EXERCISE DIRECTIONS:
How many lines within the records include the word "rcases"? Only that number should be given.

DATA PROVIDED:
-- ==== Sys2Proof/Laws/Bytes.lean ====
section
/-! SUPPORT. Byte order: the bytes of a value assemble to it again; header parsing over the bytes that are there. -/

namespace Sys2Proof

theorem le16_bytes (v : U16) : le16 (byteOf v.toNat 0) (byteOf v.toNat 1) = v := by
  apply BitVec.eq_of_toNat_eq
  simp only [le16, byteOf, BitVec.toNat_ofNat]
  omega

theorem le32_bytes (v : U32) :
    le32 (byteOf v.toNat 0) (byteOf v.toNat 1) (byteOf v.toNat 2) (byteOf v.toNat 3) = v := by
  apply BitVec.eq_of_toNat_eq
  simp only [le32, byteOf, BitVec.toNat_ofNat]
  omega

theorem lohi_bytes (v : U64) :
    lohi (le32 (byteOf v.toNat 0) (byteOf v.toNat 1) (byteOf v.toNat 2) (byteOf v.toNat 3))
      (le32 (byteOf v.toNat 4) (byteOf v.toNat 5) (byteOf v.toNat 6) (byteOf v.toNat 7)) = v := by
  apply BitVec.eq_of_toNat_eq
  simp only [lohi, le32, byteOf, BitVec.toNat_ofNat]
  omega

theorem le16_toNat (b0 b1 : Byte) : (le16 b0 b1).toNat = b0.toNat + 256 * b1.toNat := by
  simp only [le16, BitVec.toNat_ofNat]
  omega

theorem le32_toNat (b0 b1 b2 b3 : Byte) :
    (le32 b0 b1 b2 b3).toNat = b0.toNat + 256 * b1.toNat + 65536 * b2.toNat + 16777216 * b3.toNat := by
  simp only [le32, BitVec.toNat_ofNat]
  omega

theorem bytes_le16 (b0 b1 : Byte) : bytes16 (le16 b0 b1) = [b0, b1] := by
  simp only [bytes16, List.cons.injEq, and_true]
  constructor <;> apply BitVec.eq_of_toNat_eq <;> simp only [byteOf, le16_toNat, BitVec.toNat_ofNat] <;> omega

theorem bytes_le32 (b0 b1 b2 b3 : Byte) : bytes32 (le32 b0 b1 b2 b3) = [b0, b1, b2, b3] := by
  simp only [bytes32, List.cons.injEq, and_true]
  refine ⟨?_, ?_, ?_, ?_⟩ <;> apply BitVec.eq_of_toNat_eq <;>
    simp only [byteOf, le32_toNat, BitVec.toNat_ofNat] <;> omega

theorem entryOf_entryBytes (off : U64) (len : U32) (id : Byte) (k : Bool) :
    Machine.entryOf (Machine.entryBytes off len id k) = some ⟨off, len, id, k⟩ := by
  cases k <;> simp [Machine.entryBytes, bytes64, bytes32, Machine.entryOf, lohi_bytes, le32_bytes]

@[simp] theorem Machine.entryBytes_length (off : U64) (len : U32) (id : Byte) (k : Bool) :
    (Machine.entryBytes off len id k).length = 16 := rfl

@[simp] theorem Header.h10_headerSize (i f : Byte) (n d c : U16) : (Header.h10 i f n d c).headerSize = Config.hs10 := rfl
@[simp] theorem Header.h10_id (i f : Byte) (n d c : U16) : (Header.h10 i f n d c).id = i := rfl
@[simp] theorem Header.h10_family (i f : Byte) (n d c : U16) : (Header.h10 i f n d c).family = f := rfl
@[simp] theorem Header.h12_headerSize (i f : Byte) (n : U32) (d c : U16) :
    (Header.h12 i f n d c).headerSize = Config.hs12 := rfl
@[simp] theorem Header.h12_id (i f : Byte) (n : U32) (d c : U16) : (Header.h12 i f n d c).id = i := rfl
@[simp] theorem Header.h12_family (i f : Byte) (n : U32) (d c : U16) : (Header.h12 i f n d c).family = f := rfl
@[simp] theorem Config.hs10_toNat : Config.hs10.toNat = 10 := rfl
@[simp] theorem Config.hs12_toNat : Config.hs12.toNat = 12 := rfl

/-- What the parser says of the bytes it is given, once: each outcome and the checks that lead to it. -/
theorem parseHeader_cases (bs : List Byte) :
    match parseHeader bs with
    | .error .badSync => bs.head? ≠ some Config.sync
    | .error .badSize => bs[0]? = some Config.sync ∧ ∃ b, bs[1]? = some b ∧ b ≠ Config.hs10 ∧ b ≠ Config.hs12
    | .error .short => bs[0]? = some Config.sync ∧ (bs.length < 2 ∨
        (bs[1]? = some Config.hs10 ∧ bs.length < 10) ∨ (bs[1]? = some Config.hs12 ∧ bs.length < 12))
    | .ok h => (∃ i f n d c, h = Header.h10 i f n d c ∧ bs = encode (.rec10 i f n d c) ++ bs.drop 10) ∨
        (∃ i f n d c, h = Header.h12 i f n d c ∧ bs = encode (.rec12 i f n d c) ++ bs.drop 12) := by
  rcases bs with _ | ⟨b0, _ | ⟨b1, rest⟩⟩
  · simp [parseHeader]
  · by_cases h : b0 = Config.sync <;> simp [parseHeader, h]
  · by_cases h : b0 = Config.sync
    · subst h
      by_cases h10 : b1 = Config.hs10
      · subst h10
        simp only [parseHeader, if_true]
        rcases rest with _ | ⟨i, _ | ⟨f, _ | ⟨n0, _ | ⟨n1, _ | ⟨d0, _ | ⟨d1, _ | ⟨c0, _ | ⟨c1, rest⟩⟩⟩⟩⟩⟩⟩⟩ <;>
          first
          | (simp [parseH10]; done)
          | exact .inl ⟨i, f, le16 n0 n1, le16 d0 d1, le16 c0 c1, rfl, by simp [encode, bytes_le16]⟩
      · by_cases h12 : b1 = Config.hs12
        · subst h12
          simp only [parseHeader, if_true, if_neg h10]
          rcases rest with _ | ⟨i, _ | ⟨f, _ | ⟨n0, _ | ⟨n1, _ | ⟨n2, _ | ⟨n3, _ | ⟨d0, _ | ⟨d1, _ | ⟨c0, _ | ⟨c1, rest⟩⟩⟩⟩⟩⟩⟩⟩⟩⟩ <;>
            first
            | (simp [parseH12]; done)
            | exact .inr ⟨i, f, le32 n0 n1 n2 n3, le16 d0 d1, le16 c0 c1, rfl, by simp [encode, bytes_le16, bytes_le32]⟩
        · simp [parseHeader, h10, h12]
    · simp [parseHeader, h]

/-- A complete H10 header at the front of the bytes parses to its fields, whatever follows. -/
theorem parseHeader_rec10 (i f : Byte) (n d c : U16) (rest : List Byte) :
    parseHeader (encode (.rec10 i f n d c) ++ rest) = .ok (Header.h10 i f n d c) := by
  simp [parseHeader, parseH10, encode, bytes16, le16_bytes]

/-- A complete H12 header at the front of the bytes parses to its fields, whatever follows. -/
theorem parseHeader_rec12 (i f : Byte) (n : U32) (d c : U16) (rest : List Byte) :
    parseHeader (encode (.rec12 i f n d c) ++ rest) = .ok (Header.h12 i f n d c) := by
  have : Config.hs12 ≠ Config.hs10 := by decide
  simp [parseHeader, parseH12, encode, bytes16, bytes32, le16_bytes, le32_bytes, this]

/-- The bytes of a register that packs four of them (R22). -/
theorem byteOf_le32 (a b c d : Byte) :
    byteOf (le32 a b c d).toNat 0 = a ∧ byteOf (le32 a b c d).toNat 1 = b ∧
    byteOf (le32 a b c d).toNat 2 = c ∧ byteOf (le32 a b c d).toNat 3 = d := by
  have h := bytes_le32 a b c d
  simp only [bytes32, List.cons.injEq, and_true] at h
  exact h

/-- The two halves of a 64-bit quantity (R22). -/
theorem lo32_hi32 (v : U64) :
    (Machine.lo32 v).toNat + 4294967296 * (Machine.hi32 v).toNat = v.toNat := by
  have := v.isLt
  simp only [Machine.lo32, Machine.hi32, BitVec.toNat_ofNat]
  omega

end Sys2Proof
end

RESPONSE TO THIS EXERCISE:
3